Here is the back story and pics. It isnt totally finished but it is ready to season.

My grandfather had this built about 25 years ago. It was originally just a grill. It was 3 ft wide by 6 ft long. No firebox, just a grill. After he passed away we quit using it and it began to rust away.

The first pics are of the shape it was in before the restoration/conversion.

A big thanks to Dave for figuring out the formula. I followed his specs as close as I could.


























_












_




_
















_


----------



## BuckeyeSteve (Dec 21, 2019)

Great Job on the smoker!
Man, I wish I had a shop like that.


----------



## Ringer (Dec 21, 2019)

I do too...lol

It belongs to a good friend of mine


----------



## JckDanls 07 (Dec 21, 2019)

really nice job on the conversion..  your grandfather would be proud .. 

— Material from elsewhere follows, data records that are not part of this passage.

-- ==== Sys2Proof/Laws/Reaction.lean ====
section
/-! SUPPORT. What one reaction can do, said once: a command whose action owes no outcome, a request that is decided or discarded, the
takeover evaluation, and the picks. -/

namespace Sys2Proof.Machine

theorem payOwed_nil (n : Nat) (s : State) (h : s.owed = []) : payOwed n s = s := by
  cases n <;> simp [payOwed, h]

theorem drain_owed (s : State) : (drain s).owed = [] := rfl

theorem drain_nil (s : State) (h : s.owed = []) : drain s = s := by
  cases s; simp only at h; subst h; simp [drain, payOwed_nil]

/-- A command whose action owes no outcome: what follows is the takeover evaluation and the picks. -/
theorem react_eq {act : State → State} {s : State} (h : (act s).owed = []) : react act s = .next (follows s (act s)) := by
  simp [react, settle, drain_nil _ h]

theorem react_eq_of {act : State → State} {s v : State} (e : act s = v) (h : v.owed = []) :
    react act s = .next (follows s v) := by
  subst e; exact react_eq h

/-- A request that is decided (R155). -/
theorem manage_decided {s : State} (h : Decides s) (q c : Byte) (d : State → Reply) :
    manage q c d s = respond q c (d (trainFrameTaken s)) := by
  have h1 := h.going; have h2 := h.place
  simp [manage, trainFrameTaken, State.modTrain, responsePlace, responseMax, h1, h2]

/-- A request that is discarded (R155, R163). -/
theorem manage_discarded {s : State} (h : s.train.resetPending = true ∨ 8 ≤ s.train.responses.length) (q c : Byte)
    (d : State → Reply) : manage q c d s = discardRequest (trainFrameTaken s) := by
  have e : (trainFrameTaken s).train.resetPending = true ∨ ¬ responsePlace (trainFrameTaken s) = true := by
    rcases h with h | h
    · exact .inl h
    · exact .inr (by simp only [responsePlace, responseMax, trainFrameTaken, State.modTrain_train]; exact mt of_decide_eq_true (by omega))
  simp only [manage]
  exact if_pos e

theorem takeoverAfter_same {s v : State} (h : grantView s = grantView v) : takeoverAfter s v = v := by simp [takeoverAfter, h]

/-- Step 3 of R106, where it starts no heater. -/
theorem restartAge_eq {s : State} {n : Node} (h : Taken s n) :
    restartAge n s = { s with nodes := upd s.nodes n heardFrom } := by
  obtain ⟨_, h1, h2, h3⟩ := h
  unfold heardFrom
  simp only [restartAge, State.modNode, upd, Fin.getElem_fin, Vector.getElem_set_self, setPresence, presenceHandOn,
    Vector.set_set] at *
  split
  · rename_i h4
    cases hx : s.nodes[n.val].role <;> simp_all [pantographPresence]
    split <;> simp
  · rename_i h4
    simp

@[simp] theorem offerMirror_owed (m : MirrorCopy) (s : State) : (offerMirror m s).owed = s.owed := by
  simp only [offerMirror, takeCopy]; split; rfl; split; split <;> rfl; rfl

/-- A frame that is taken: the node is heard from, the frame is delivered, and then offered to the mirror (R106). -/
theorem takeRoofFrame_taken {s : State} {n : Node} (h : Taken s n) (q : Byte) (f : RoofFrame) :
    takeRoofFrame n q f s = mirrorFrame n q f (deliverFrame n q f { s with nodes := upd s.nodes n heardFrom }) := by
  simp only [takeRoofFrame, h.configured, h.noMismatch, if_false, restartAge_eq h]

/-- A REPORT that is taken and holds the fields of its kind. -/
theorem takeReport_taken {s : State} {n : Node} (h : Taken s n) {q code : Byte} {p : List Word} {r : Report}
    (hr : report? code p = some r) :
    takeReport n q code p s =
      offerMirror ⟨n, .report, q, code, p⟩ (deliverReport n r { s with nodes := upd s.nodes n heardFrom }) := by
  simp only [takeReport, takeRoofFrame_taken h, hr, deliverFrame, mirrorFrame, RoofFrame.copy?]

end Sys2Proof.Machine
end

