theorem witness_WindowsRunOut : Obligations.WindowsRunOut →
    Gives (.raiseWindowExpiry 0) (expiring .raising .raiseWindow .idle .openWindow) (fun t => t.channels[0].lastFault = .raiseTimeout) ∧
    Gives (.raiseWindowExpiry 3) scrapeRaising (fun t => t.channels[3].lastFault = .raiseTimeout ∧ t.scrape.run = .noRun) ∧
    Gives (.raiseWindowExpiry 0) (bringingUp .raising .raising true) (fun t => t.co.state = .idle) ∧
    Gives (.raiseWindowExpiry 0) (bringingUp .raising .raising false) (fun t => t.co.state = .raising ∧ t.co.collector = some 3) ∧
    Gives (.cooldownExpiry 0) (expiring .cooldown .cooldown .idle .openWindow) (fun t => t.channels[0].state = .down) ∧
    Gives (.lowerWindowExpiry 0) car (fun t => t.co.state = .idle) ∧ Gives .openWindowExpiry car (fun t => t.co.state = .idle) ∧
    Gives (.lowerWindowExpiry 3) (withCollector .lockout .openWindow) (fun t => t.channels[3].state = .locked ∧ t.channels[0].state = .up) ∧
    Gives .switchWindowExpiry (expiring .down .cooldown .switching .switchWindow) (fun t => t.co.lockoutCause = .switchFail) ∧
    Gives .closeWindowExpiry (withCollector .closing .closeWindow) (fun t => t.co.lockoutCause = .breakerCloseFail ∧
      t.channels[0].cause = some .safe) ∧
    Gives .openWindowExpiry (withCollector .opening .openWindow) (fun t => t.co.lockoutCause = .breakerOpenFail ∧
      t.channels[0].cause = some .safe) ∧
    Gives (.lowerWindowExpiry 0) (expiring .lowering .lowerWindow .neutral .neutralDeadline) (fun t => t.co.lockoutCause = .lowerFail ∧
      t.co.neutralAnnounced = false) ∧
    Gives (.lowerWindowExpiry 3) (withCollector .powered .openWindow) (fun t => t.channels[3].state = .locked ∧
      t.channels[0].state = .lowering) := by
  intro h
  refine ⟨of_exec (((h (expiring .raising .raiseWindow .idle .openWindow) ?_).1 0 ⟨20, 0, some 0⟩ 0 ?_ ?_ ?_).1 ?_ ?_) ?_,
    of_exec (((h scrapeRaising ?_).1 3 ⟨23, 0, some 6⟩ 0 ?_ ?_ ?_).2.1 ?_ ?_ ?_) ?_,
    of_exec ((((h (bringingUp .raising .raising true) ?_).1 0 ⟨20, 0, some 0⟩ 0 ?_ ?_ ?_).2.2 0 (collects _ _ _ ?_)).1
      (noSubstitute _ _ _ ?_)) ?_,
    of_exec ((((h (bringingUp .raising .raising false) ?_).1 0 ⟨20, 0, some 0⟩ 0 ?_ ?_ ?_).2.2 0 (collects _ _ _ ?_)).2 3 ⟨23, 0, some 6⟩ _
      [⟨23, .raise 3, 0⟩] (substitute _ _ _ _ _ ?_) ?_) ?_,
    of_exec ((h (expiring .cooldown .cooldown .idle .openWindow) ?_).2.1 0 0 ?_ ?_ ?_) ?_,
    of_exec (((h car ?_).2.2.1 0 ?_).2.2) ?_, of_exec (((h car ?_).2.2.2.1 ?_).2.2) ?_,
    of_exec ((h (withCollector .lockout .openWindow) ?_).2.2.2.2.1 3 0 ?_ ?_ ?_) ?_,
    of_exec ((((h (expiring .down .cooldown .switching .switchWindow) ?_).2.2.2.2.2 9 ?_ ?_ ?_).1 0 ?_ ?_).1 ?_) ?_,
    of_exec ((((h (withCollector .closing .closeWindow) ?_).2.2.2.2.2 9 ?_ ?_ ?_).2.1 0 ?_ ?_).2 0 ⟨20, 0, some 0⟩ ?_ ?_ ?_ ?_) ?_,
    of_exec ((((h (withCollector .opening .openWindow) ?_).2.2.2.2.2 9 ?_ ?_ ?_).2.2.1 0 ?_ ?_).2 0 ⟨20, 0, some 0⟩ ?_ ?_ ?_ ?_) ?_,
    of_exec ((((h (expiring .lowering .lowerWindow .neutral .neutralDeadline) ?_).2.2.2.2.2 9 ?_ ?_ ?_).2.2.2 0 0 ?_ ?_ ?_).1 ?_) ?_,
    of_exec ((((h (withCollector .powered .openWindow) ?_).2.2.2.2.2 9 ?_ ?_ ?_).2.2.2 3 0 ?_ ?_ ?_).2 0 ⟨20, 0, some 0⟩ ?_ ?_ ?_ ?_) ?_⟩ <;>
  decide +kernel

/-- The car POWERED's collector alone on the wire, the controller in a state with its phase timer at 0. -/
def ending (co : CoState) (t : CoTimer) (ordered : SysId) : State := busy { powered with
  co := { poweredCo 0 1 with state := co, phase := some (t, 0), ordered := some ordered, close := .notPlaced, openRep := some 3 } }

theorem witness_DeadlinesAndSettleInterval : Obligations.DeadlinesAndSettleInterval →
    Gives .settleIntervalExpiry car (fun t => t.co.state = .idle) ∧
    Gives .recognitionDeadlineExpiry (ending .recognizing .recognitionDeadline 0) (fun t => t.co.state = .lowering ∧ t.co.plan = .idle) ∧
    Gives .neutralDeadlineExpiry (ending .neutral .neutralDeadline 0) (fun t => t.co.plan = .idle) ∧
    Gives .neutralDeadlineExpiry (ending .neutral .neutralDeadline 1) (fun t => t.co.plan = .coasting ∧ t.channels[0].cause = some .changeover) ∧
    Gives .settleIntervalExpiry (ending .switching .settleInterval 0) (fun t => t.co.state = .closing ∧ t.roof.classB = [⟨9, .close, 0⟩]) := by
  intro h
  refine ⟨of_exec (((h car ?_).1 ?_).2.2) ?_,
    of_exec (((h (ending .recognizing .recognitionDeadline 0) ?_).2.1 0 ⟨20, 0, some 0⟩ 0 ?_ ?_ ?_ ?_ ?_).1 ?_ ?_) ?_,
    of_exec (((h (ending .neutral .neutralDeadline 0) ?_).2.1 0 ⟨20, 0, some 0⟩ 0 ?_ ?_ ?_ ?_ ?_).2 ?_ ?_) ?_,
    of_exec (((h (ending .neutral .neutralDeadline 1) ?_).2.1 0 ⟨20, 0, some 0⟩ 0 ?_ ?_ ?_ ?_ ?_).2 ?_ ?_) ?_,
    of_exec ((h (ending .switching .settleInterval 0) ?_).2.2 0 ⟨0, 1, -2000, 2000, 20000, 30000, 420, 580, 3, 1, 1, 120⟩ 9 [⟨9, .close, 0⟩] 0
      ?_ ?_ ?_ ?_ ?_ ?_ ?_ ?_ ?_) ?_⟩ <;> decide +kernel

/-- The car POWERED under system 3 (60 kW), Z2 with passes owed in a state, the stagger timer running or not. -/
def passes (owed : Nat) (z : ZoneState) (stagger : Option Nat) : State := busy { powered with
  co := poweredCo 2 3, now := 3000, stagger := stagger
  zones := upd powered.zones 1 fun r => { r with
    owedPasses := owed, state := z, due := if owed = 0 then none else some 1000, accum := if z = .heating then 180000 else 0, iceRisk := owed = 8 } }

/-- Z2 WAITING and ICE-RISK with fewer than 8 passes owed: a pass has ended since ICE-RISK was set. -/
def stillIcy (owed : Nat) : State :=
  { passes owed .waiting (some 1) with zones := upd (passes owed .waiting (some 1)).zones 1 fun r => { r with iceRisk := true } }

theorem witness_HeaterPassesFallDueStartAndEnd : Obligations.HeaterPassesFallDueStartAndEnd →
    Gives (.passTimerExpiry 1) { car with zones := car.zones.set 1 {} } (fun t => t.zones[1].owedPasses = 0) ∧
    Gives (.passTimerExpiry 1) (passes 0 .idle (some 1)) (fun t => t.zones[1].state = .waiting ∧ t.zones[1].due = some 3000) ∧
    Gives (.passTimerExpiry 1) (passes 7 .heating (some 1)) (fun t => t.zones[1].owedPasses = 8) ∧
    Gives (.passTimerExpiry 1) (stillIcy 3) (fun t => t.zones[1].owedPasses = 4 ∧ t.train.notices = [⟨.iceRisk 1 4 2 .waiting, 1⟩]) ∧
    Gives (.passTimerExpiry 1) (passes 8 .waiting (some 1)) (fun t => t.zones[1].iceRisk = true ∧
      t.train.notices = [⟨.iceRisk 1 8 2 .waiting, 1⟩]) ∧
    Gives .staggerTimerExpiry car (fun t => t.stagger = none) ∧
    Gives .staggerTimerExpiry { car with stagger := some 0 } (fun t => t.stagger = none) ∧
    Gives .staggerTimerExpiry (passes 1 .waiting (some 0)) (fun t => t.zones[1].state = .heating ∧ t.stagger = some 2000) ∧
    Gives (.passCompletion 1) (passes 1 .paused none) (fun t => t.zones[1].state = .paused) ∧
    Gives (.passCompletion 1) (passes 1 .heating (some 1)) (fun t => t.zones[1].state = .idle) ∧
    Gives (.passCompletion 1) (passes 8 .heating (some 1)) (fun t => t.zones[1].owedPasses = 7 ∧ t.zones[1].due = some 61000) := by
  intro h
  refine ⟨of_exec ((h { car with zones := car.zones.set 1 {} } 1 ?_).1 ?_) ?_, of_exec (((h (passes 0 .idle (some 1)) 1 ?_).2.1 ?_).1 ?_ ?_) ?_,
    of_exec (((h (passes 7 .heating (some 1)) 1 ?_).2.1 ?_).2.1 ?_ ?_ ?_) ?_,
    of_exec (((h (stillIcy 3) 1 ?_).2.1 ?_).2.2.1 1000 ?_ ?_ ?_ ?_ ?_) ?_,
    of_exec (((h (passes 8 .waiting (some 1)) 1 ?_).2.1 ?_).2.2.2 1000 ?_ ?_ ?_) ?_,
    of_exec ((h car 1 ?_).2.2.1 ?_) ?_, of_exec ((h { car with stagger := some 0 } 1 ?_).2.2.2.1 ?_ ?_) ?_,
    of_exec ((h (passes 1 .waiting (some 0)) 1 ?_).2.2.2.2.1 31 [⟨31, .heatOn 1, 0⟩] ?_ ?_ ?_ ?_ ?_ ?_ ?_ ?_) ?_,
    of_exec ((h (passes 1 .paused none) 1 ?_).2.2.2.2.2.1 ?_) ?_,
    of_exec ((h (passes 1 .heating (some 1)) 1 ?_).2.2.2.2.2.2 31 [⟨31, .heatOff 1, 0⟩] ?_ ?_ ?_ ?_ ?_) ?_,
    of_exec ((h (passes 8 .heating (some 1)) 1 ?_).2.2.2.2.2.2 31 [⟨31, .heatOff 1, 0⟩] ?_ ?_ ?_ ?_ ?_) ?_⟩ <;> decide +kernel

/-- The busy roof with class A frames for nodes 10 and 21, or none. -/
def urgent (a b : Option AFrame) : State := { busyRoof [] 2 with roof := { (busyRoof [] 2).roof with
  classA := (powered.roof.classA.set 9 a).set 20 b } }

/-- The busy roof with a CLOSE in class B after an entry for a node whose slot is filled. -/
def closing' : State := { busyRoof [32] 15 with roof := { (busyRoof [32] 15).roof with
  classB := [⟨32, .heatOn 2, 1⟩, ⟨9, .close, 2⟩], classC := [⟨32, 81, [], 2⟩] } }

theorem witness_RoofPickTakesTheFirstThatExists : Obligations.RoofPickTakesTheFirstThatExists →
    (roofPick (urgent (some .sustain) (some .lower))).roof.tx.map RoofTx.item = some (.classA 20 .lower) ∧
    (roofPick (urgent (some .sustain) (some .sustain))).roof.tx.map RoofTx.item = some (.classA 9 .sustain) ∧
    (roofPick (busyRoof [32] 1)).roof.bypass = 2 ∧ (roofPick closing').co.close = .transmitted ∧
    (roofPick (busyRoof [33] 2)).roof.bypass = 0 ∧ (roofPick (busyRoof [23, 32, 33, 49] 15)).roof.tx = none := by
  intro h
  have classA : ∀ n : Node, (urgent none none).roof.classA[n] = none := by decide
  refine ⟨of_eq ((h (urgent (some .sustain) (some .lower)) rfl rfl).1 20 .lower ?_ ?_ ?_) (p := fun s : State => s.roof.tx.map RoofTx.item = some (.classA 20 .lower)) ?_,
    of_eq ((h (urgent (some .sustain) (some .sustain)) rfl rfl).2.1 9 ?_ ?_ ?_) (p := fun s : State => s.roof.tx.map RoofTx.item = some (.classA 9 .sustain)) ?_,
    of_eq (((h (busyRoof [32] 1) rfl rfl).2.2.1 classA ?_ [⟨32, .heatOn 2, 1⟩] ⟨33, .heatOn 3, 2⟩
      [⟨23, .raise 3, 3⟩] ?_ ?_ ?_ 2 (fun _ => rfl) (fun x => absurd ⟨_, _, rfl, ?_⟩ x)).1 ?_) (p := fun s : State => s.roof.bypass = 2) ?_,
    of_eq (((h closing' rfl rfl).2.2.1 classA ?_ [⟨32, .heatOn 2, 1⟩] ⟨9, .close, 2⟩
      [] ?_ ?_ ?_ 15 ?_ ?_).2 9 rfl ?_) (p := fun s : State => s.co.close = .transmitted) ?_,
    of_eq ((h (busyRoof [33] 2) rfl rfl).2.2.2.1 classA (.inl ⟨⟨_, _, rfl, ?_⟩, ?_⟩) []
      ⟨49, 80, [], 1⟩ [⟨32, 81, [], 2⟩] ?_ ?_ ?_) (p := fun s : State => s.roof.bypass = 0) ?_,
    of_eq ((h (busyRoof [23, 32, 33, 49] 15) rfl rfl).2.2.2.2 classA ?_ ?_) (p := fun s : State => s.roof.tx = none) ?_⟩
  all_goals first
    | decide +kernel
    | (rintro ⟨⟨e, l, he, hr⟩, hb⟩; cases he; revert hr hb; decide +kernel)
    | (rintro ⟨e, l, he, hr⟩; cases he; revert hr; decide +kernel)
    | (intro _; rfl)

/-- The train transmitter IDLE, with responses, notices and copies. -/
def talking (r : List Response) (n : List Notice) (m : List MirrorCopy) : State := { car with
  train := { car.train with responses := r, notices := n, noticeSeq := 255 }, fwd := { car.fwd with mirror := m } }

theorem witness_TrainPickTakesResponsesFirst : Obligations.TrainPickTakesResponsesFirst →
    (trainPick (talking [⟨0, 17, .ok, []⟩] [⟨.noticesLost 1, 1⟩] [copy50])).train.tx = some (.response ⟨0, 17, .ok, []⟩) ∧
    (trainPick (talking [] [⟨.channelFault 2 .add .locked none 0 640, 1⟩] [copy50])).train.lastFault[2] = some .add ∧
    (trainPick (talking [] [⟨.lineChange .dead .stale 0 0 0 0, 1⟩] [copy50])).train.noticeSeq = 0 ∧
    (trainPick (talking [] [] [copy50])).train.tx = some (.copy copy50) ∧ (trainPick car).train.tx = none := by
  intro h
  refine ⟨of_eq ((h (talking [⟨0, 17, .ok, []⟩] [⟨.noticesLost 1, 1⟩] [copy50]) rfl).1 ⟨0, 17, .ok, []⟩ [] rfl) (p := fun s : State => s.train.tx = some (.response ⟨0, 17, .ok, []⟩)) ?_,
    of_eq (((h (talking [] [⟨.channelFault 2 .add .locked none 0 640, 1⟩] [copy50]) rfl).2 rfl).1 ⟨.channelFault 2 .add .locked none 0 640, 1⟩ [] rfl rfl) (p := fun s : State => s.train.lastFault[2] = some .add) ?_,
    of_eq (((h (talking [] [⟨.lineChange .dead .stale 0 0 0 0, 1⟩] [copy50]) rfl).2 rfl).1 ⟨.lineChange .dead .stale 0 0 0 0, 1⟩ [] rfl rfl) (p := fun s : State => s.train.noticeSeq = 0) ?_,
    of_eq ((((h (talking [] [] [copy50]) rfl).2 rfl).2 rfl).1 copy50 [] rfl) (p := fun s : State => s.train.tx = some (.copy copy50)) ?_,
    of_eq ((((h car rfl).2 rfl).2 rfl).2 rfl) (p := fun s : State => s.train.tx = none) ?_⟩ <;> decide +kernel

/-- A train link record whose filter lets only changes of LINE-CHANGE and CHANNEL-FAULT pass. -/
def filtered : Train := { State.reset.train with
  filter := (State.reset.train.filter.set 0 true).set 5 true, lastLine := some .dead, lastFault := State.reset.train.lastFault.set 3 (some .add) }

/-- One notice waits, repeated 255 times, and there were losses. -/
def lossy (n : List Notice) : Train := { State.reset.train with notices := n, overflow := true, dropped := 65535, lost := 65535 }

theorem witness_NoticeQueueCoalescesAndCountsLosses : Obligations.NoticeQueueCoalescesAndCountsLosses →
    noteNotice (.lineChange .dead .stale 0 0 0 0) filtered = filtered ∧
    noteNotice (.channelFault 3 .add .locked none 0 640) filtered = filtered ∧
    (noteNotice (.lineChange .stale .dead 0 0 0 0) filtered).notices.length = 1 ∧
    (noteNotice (.iceRisk 1 8 0 .waiting) (lossy [⟨.iceRisk 1 8 9 .paused, 255⟩])).notices = [⟨.iceRisk 1 8 0 .waiting, 255⟩] ∧
    (noteNotice (.iceRisk 1 8 0 .waiting) { fullQueue with notices := fullQueue.notices.take 31 }).notices.length = 32 ∧
    (noteNotice (.iceRisk 1 8 0 .waiting) { fullQueue with dropped := 65535 }).dropped = 65535 ∧
    (sendNotice ⟨.iceRisk 1 8 0 .waiting, 1⟩ [] (lossy [])).notices = [⟨.noticesLost 65535, 1⟩] ∧
    ∃ k, (sendNotice ⟨.iceRisk 1 8 0 .waiting, 1⟩ [⟨.noticesLost 0, 255⟩] (lossy [])).notices = [⟨.noticesLost k, 255⟩] := by
  intro h
  refine ⟨(h.1 filtered (.lineChange .dead .stale 0 0 0 0)).1 ⟨?_, .inl ⟨_, _, _, _, _, _, rfl, rfl⟩⟩,
    (h.1 filtered (.channelFault 3 .add .locked none 0 640)).1 ⟨?_, .inr ⟨_, _, _, _, _, _, rfl, ?_⟩⟩,
    of_eq (((h.1 filtered (.lineChange .stale .dead 0 0 0 0)).2 ?_).2.1 ?_ ?_) (p := fun t : Train => t.notices.length = 1) ?_,
    of_eq (((h.1 (lossy [⟨.iceRisk 1 8 9 .paused, 255⟩]) (.iceRisk 1 8 0 .waiting)).2 ?_).1
      [] ⟨.iceRisk 1 8 9 .paused, 255⟩ [] rfl ?_ ?_) (p := fun t : Train => t.notices = [⟨.iceRisk 1 8 0 .waiting, 255⟩]) ?_,
    of_eq (((h.1 { fullQueue with notices := fullQueue.notices.take 31 } (.iceRisk 1 8 0 .waiting)).2 ?_).2.1 ?_ ?_) (p := fun t : Train => t.notices.length = 32) ?_,
    of_eq (((h.1 { fullQueue with dropped := 65535 } (.iceRisk 1 8 0 .waiting)).2 ?_).2.2 ?_ ?_) (p := fun t : Train => t.dropped = 65535) ?_,
    (h.2 ⟨.iceRisk 1 8 0 .waiting, 1⟩ [] (lossy []) rfl).1 (by simp),
    _, (h.2 ⟨.iceRisk 1 8 0 .waiting, 1⟩ [⟨.noticesLost 0, 255⟩] (lossy []) rfl).2.1 [] 0 255 [] rfl ?_⟩
  all_goals first
    | decide +kernel
    | (rintro ⟨_, ⟨_, _, _, _, _, _, e, f⟩ | ⟨_, _, _, _, _, _, e, f⟩⟩ <;> cases e <;> revert f <;> decide +kernel)

end Sys2Proof.Tests
end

May I suggest though you lower the grate in the firebox... it should only be 2-3 inches above the floor...


----------



## Ringer (Dec 21, 2019)

I can lower it for sure. What is the advantage of it being low?

I just put it between the upper and lower dampers because i didnt know.


----------



## civilsmoker (Dec 21, 2019)

You want room for the flame above the grate, so lower is better. Your vents are still ok where they are.  I would suggest you make an ash tray to sit under your grate it helps keep things clean. 

And just oil the inside of the cooker. Don’t put too much just enough to wet the surface. You are seasoning it like a cast iron pan so oil it down then wipe as much off as you can. Ie you don’t want it dripping wet....as for the outside, as you use it and rust starts showing up just wipe those areas down with oil and they will season and that will keep it looking nice!

Ps that is a very nice smoker!  Good job. 

 FYI, if you lower the fire box grate you can leave the shelf guides were they are, then make a grilling shelf you can slide in.....that way you can do reverse sear over the fire at the end of a long smoke....or you can grill steaks over the fire while doing a long smoke.....


----------



## Ringer (Dec 21, 2019)

Thanks civilsmoker, great idea with the searing grate. I may cut several pieces of angle and just sit that fire grate on them. 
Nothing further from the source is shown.